**About this exercise:** Read the data below. Then repeat all of it exactly.

**Data under study:**
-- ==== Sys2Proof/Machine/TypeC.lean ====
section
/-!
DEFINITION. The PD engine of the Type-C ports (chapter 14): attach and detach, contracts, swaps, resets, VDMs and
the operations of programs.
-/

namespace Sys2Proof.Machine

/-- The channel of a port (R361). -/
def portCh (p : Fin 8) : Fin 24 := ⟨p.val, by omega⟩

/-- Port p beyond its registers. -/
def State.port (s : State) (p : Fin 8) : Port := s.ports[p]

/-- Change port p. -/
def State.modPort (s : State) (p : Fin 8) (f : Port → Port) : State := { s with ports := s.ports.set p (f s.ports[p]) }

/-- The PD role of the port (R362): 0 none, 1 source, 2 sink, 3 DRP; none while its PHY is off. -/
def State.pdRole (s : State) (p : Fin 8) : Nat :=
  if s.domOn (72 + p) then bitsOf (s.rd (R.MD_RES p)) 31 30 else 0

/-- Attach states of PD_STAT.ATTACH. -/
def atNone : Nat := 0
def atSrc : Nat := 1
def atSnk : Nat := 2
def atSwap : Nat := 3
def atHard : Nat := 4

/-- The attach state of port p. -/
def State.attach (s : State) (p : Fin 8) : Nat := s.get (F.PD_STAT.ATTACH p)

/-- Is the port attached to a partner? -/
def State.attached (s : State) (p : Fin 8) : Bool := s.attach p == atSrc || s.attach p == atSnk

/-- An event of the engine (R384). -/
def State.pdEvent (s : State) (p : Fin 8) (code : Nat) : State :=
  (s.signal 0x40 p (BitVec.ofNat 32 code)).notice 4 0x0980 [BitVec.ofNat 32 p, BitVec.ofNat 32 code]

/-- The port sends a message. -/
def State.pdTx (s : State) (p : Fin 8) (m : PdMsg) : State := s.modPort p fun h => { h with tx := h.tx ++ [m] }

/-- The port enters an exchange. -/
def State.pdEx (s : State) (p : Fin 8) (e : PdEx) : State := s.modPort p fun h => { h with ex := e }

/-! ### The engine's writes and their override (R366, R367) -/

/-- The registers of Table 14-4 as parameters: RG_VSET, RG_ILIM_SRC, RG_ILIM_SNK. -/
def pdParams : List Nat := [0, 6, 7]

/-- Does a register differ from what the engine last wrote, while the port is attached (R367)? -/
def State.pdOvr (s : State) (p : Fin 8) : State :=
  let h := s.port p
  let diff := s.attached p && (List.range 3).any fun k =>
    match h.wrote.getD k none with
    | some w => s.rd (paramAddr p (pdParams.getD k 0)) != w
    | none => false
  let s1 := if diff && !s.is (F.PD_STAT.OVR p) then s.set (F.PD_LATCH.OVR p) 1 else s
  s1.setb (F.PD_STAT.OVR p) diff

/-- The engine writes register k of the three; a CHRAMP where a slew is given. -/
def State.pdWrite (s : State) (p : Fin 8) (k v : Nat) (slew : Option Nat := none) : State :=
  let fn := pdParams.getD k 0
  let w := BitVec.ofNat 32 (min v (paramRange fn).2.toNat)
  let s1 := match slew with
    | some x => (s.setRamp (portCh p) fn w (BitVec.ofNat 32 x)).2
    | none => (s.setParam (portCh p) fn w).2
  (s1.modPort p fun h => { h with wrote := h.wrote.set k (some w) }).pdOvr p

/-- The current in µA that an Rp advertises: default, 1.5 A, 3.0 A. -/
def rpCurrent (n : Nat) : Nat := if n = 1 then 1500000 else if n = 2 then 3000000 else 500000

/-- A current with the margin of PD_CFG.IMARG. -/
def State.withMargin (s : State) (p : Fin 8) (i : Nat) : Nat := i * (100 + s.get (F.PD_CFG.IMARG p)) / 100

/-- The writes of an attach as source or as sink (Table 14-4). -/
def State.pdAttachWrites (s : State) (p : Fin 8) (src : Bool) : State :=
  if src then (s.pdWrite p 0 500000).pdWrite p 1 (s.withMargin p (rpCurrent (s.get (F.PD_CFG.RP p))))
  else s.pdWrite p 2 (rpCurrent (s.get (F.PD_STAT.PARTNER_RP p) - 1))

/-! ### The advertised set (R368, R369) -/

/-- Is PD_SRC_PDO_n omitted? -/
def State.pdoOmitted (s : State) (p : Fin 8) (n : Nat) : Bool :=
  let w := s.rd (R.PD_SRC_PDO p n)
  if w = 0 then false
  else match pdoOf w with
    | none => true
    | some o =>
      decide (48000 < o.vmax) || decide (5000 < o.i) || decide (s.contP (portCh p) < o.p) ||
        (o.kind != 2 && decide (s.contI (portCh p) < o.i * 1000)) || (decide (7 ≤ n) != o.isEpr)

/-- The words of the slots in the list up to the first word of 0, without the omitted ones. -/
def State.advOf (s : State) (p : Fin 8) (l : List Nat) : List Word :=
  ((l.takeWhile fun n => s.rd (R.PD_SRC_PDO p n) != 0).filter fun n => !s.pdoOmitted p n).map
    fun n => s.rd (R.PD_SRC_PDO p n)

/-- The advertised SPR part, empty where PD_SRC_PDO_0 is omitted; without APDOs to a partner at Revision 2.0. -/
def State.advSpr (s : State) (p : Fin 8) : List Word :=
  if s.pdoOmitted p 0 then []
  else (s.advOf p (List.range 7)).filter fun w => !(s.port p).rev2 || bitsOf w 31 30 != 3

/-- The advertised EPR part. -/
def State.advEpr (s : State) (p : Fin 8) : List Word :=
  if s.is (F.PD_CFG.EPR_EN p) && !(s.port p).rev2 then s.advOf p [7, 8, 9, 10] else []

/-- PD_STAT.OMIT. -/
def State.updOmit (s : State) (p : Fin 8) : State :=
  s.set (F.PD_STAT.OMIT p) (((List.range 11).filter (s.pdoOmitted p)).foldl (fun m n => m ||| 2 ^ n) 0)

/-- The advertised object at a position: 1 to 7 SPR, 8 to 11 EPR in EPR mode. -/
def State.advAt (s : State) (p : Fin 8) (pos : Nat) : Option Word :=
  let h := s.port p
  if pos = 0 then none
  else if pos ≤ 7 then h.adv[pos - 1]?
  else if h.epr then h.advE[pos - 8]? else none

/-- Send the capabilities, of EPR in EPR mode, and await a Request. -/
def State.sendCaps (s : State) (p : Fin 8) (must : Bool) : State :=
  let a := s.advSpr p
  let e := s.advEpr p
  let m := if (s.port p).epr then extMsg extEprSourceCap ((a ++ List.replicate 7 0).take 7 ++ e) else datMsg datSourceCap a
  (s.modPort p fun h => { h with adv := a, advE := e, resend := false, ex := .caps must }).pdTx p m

**Answer area:**
-- ==== Sys2Proof/Machine/TypeC.lean ====
section
/-!
DEFINITION. The PD engine of the Type-C ports (chapter 14): attach and detach, contracts, swaps, resets, VDMs and
the operations of programs.
-/

namespace Sys2Proof.Machine

/-- The channel of a port (R361). -/
def portCh (p : Fin 8) : Fin 24 := ⟨p.val, by omega⟩

/-- Port p beyond its registers. -/
def State.port (s : State) (p : Fin 8) : Port := s.ports[p]

/-- Change port p. -/
def State.modPort (s : State) (p : Fin 8) (f : Port → Port) : State := { s with ports := s.ports.set p (f s.ports[p]) }

/-- The PD role of the port (R362): 0 none, 1 source, 2 sink, 3 DRP; none while its PHY is off. -/
def State.pdRole (s : State) (p : Fin 8) : Nat :=
  if s.domOn (72 + p) then bitsOf (s.rd (R.MD_RES p)) 31 30 else 0

/-- Attach states of PD_STAT.ATTACH. -/
def atNone : Nat := 0
def atSrc : Nat := 1
def atSnk : Nat := 2
def atSwap : Nat := 3
def atHard : Nat := 4

/-- The attach state of port p. -/
def State.attach (s : State) (p : Fin 8) : Nat := s.get (F.PD_STAT.ATTACH p)

/-- Is the port attached to a partner? -/
def State.attached (s : State) (p : Fin 8) : Bool := s.attach p == atSrc || s.attach p == atSnk

/-- An event of the engine (R384). -/
def State.pdEvent (s : State) (p : Fin 8) (code : Nat) : State :=
  (s.signal 0x40 p (BitVec.ofNat 32 code)).notice 4 0x0980 [BitVec.ofNat 32 p, BitVec.ofNat 32 code]

/-- The port sends a message. -/
def State.pdTx (s : State) (p : Fin 8) (m : PdMsg) : State := s.modPort p fun h => { h with tx := h.tx ++ [m] }

/-- The port enters an exchange. -/
def State.pdEx (s : State) (p : Fin 8) (e : PdEx) : State := s.modPort p fun h => { h with ex := e }

/-! ### The engine's writes and their override (R366, R367) -/

/-- The registers of Table 14-4 as parameters: RG_VSET, RG_ILIM_SRC, RG_ILIM_SNK. -/
def pdParams : List Nat := [0, 6, 7]

/-- Does a register differ from what the engine last wrote, while the port is attached (R367)? -/
def State.pdOvr (s : State) (p : Fin 8) : State :=
  let h := s.port p
  let diff := s.attached p && (List.range 3).any fun k =>
    match h.wrote.getD k none with
    | some w => s.rd (paramAddr p (pdParams.getD k 0)) != w
    | none => false
  let s1 := if diff && !s.is (F.PD_STAT.OVR p) then s.set (F.PD_LATCH.OVR p) 1 else s
  s1.setb (F.PD_STAT.OVR p) diff

/-- The engine writes register k of the three; a CHRAMP where a slew is given. -/
def State.pdWrite (s : State) (p : Fin 8) (k v : Nat) (slew : Option Nat := none) : State :=
  let fn := pdParams.getD k 0
  let w := BitVec.ofNat 32 (min v (paramRange fn).2.toNat)
  let s1 := match slew with
    | some x => (s.setRamp (portCh p) fn w (BitVec.ofNat 32 x)).2
    | none => (s.setParam (portCh p) fn w).2
  (s1.modPort p fun h => { h with wrote := h.wrote.set k (some w) }).pdOvr p

/-- The current in µA that an Rp advertises: default, 1.5 A, 3.0 A. -/
def rpCurrent (n : Nat) : Nat := if n = 1 then 1500000 else if n = 2 then 3000000 else 500000

/-- A current with the margin of PD_CFG.IMARG. -/
def State.withMargin (s : State) (p : Fin 8) (i : Nat) : Nat := i * (100 + s.get (F.PD_CFG.IMARG p)) / 100

/-- The writes of an attach as source or as sink (Table 14-4). -/
def State.pdAttachWrites (s : State) (p : Fin 8) (src : Bool) : State :=
  if src then (s.pdWrite p 0 500000).pdWrite p 1 (s.withMargin p (rpCurrent (s.get (F.PD_CFG.RP p))))
  else s.pdWrite p 2 (rpCurrent (s.get (F.PD_STAT.PARTNER_RP p) - 1))

/-! ### The advertised set (R368, R369) -/

/-- Is PD_SRC_PDO_n omitted? -/
def State.pdoOmitted (s : State) (p : Fin 8) (n : Nat) : Bool :=
  let w := s.rd (R.PD_SRC_PDO p n)
  if w = 0 then false
  else match pdoOf w with
    | none => true
    | some o =>
      decide (48000 < o.vmax) || decide (5000 < o.i) || decide (s.contP (portCh p) < o.p) ||
        (o.kind != 2 && decide (s.contI (portCh p) < o.i * 1000)) || (decide (7 ≤ n) != o.isEpr)

/-- The words of the slots in the list up to the first word of 0, without the omitted ones. -/
def State.advOf (s : State) (p : Fin 8) (l : List Nat) : List Word :=
  ((l.takeWhile fun n => s.rd (R.PD_SRC_PDO p n) != 0).filter fun n => !s.pdoOmitted p n).map
    fun n => s.rd (R.PD_SRC_PDO p n)

/-- The advertised SPR part, empty where PD_SRC_PDO_0 is omitted; without APDOs to a partner at Revision 2.0. -/
def State.advSpr (s : State) (p : Fin 8) : List Word :=
  if s.pdoOmitted p 0 then []
  else (s.advOf p (List.range 7)).filter fun w => !(s.port p).rev2 || bitsOf w 31 30 != 3

/-- The advertised EPR part. -/
def State.advEpr (s : State) (p : Fin 8) : List Word :=
  if s.is (F.PD_CFG.EPR_EN p) && !(s.port p).rev2 then s.advOf p [7, 8, 9, 10] else []

/-- PD_STAT.OMIT. -/
def State.updOmit (s : State) (p : Fin 8) : State :=
  s.set (F.PD_STAT.OMIT p) (((List.range 11).filter (s.pdoOmitted p)).foldl (fun m n => m ||| 2 ^ n) 0)

/-- The advertised object at a position: 1 to 7 SPR, 8 to 11 EPR in EPR mode. -/
def State.advAt (s : State) (p : Fin 8) (pos : Nat) : Option Word :=
  let h := s.port p
  if pos = 0 then none
  else if pos ≤ 7 then h.adv[pos - 1]?
  else if h.epr then h.advE[pos - 8]? else none

/-- Send the capabilities, of EPR in EPR mode, and await a Request. -/
def State.sendCaps (s : State) (p : Fin 8) (must : Bool) : State :=
  let a := s.advSpr p
  let e := s.advEpr p
  let m := if (s.port p).epr then extMsg extEprSourceCap ((a ++ List.replicate 7 0).take 7 ++ e) else datMsg datSourceCap a
  (s.modPort p fun h => { h with adv := a, advE := e, resend := false, ex := .caps must }).pdTx p m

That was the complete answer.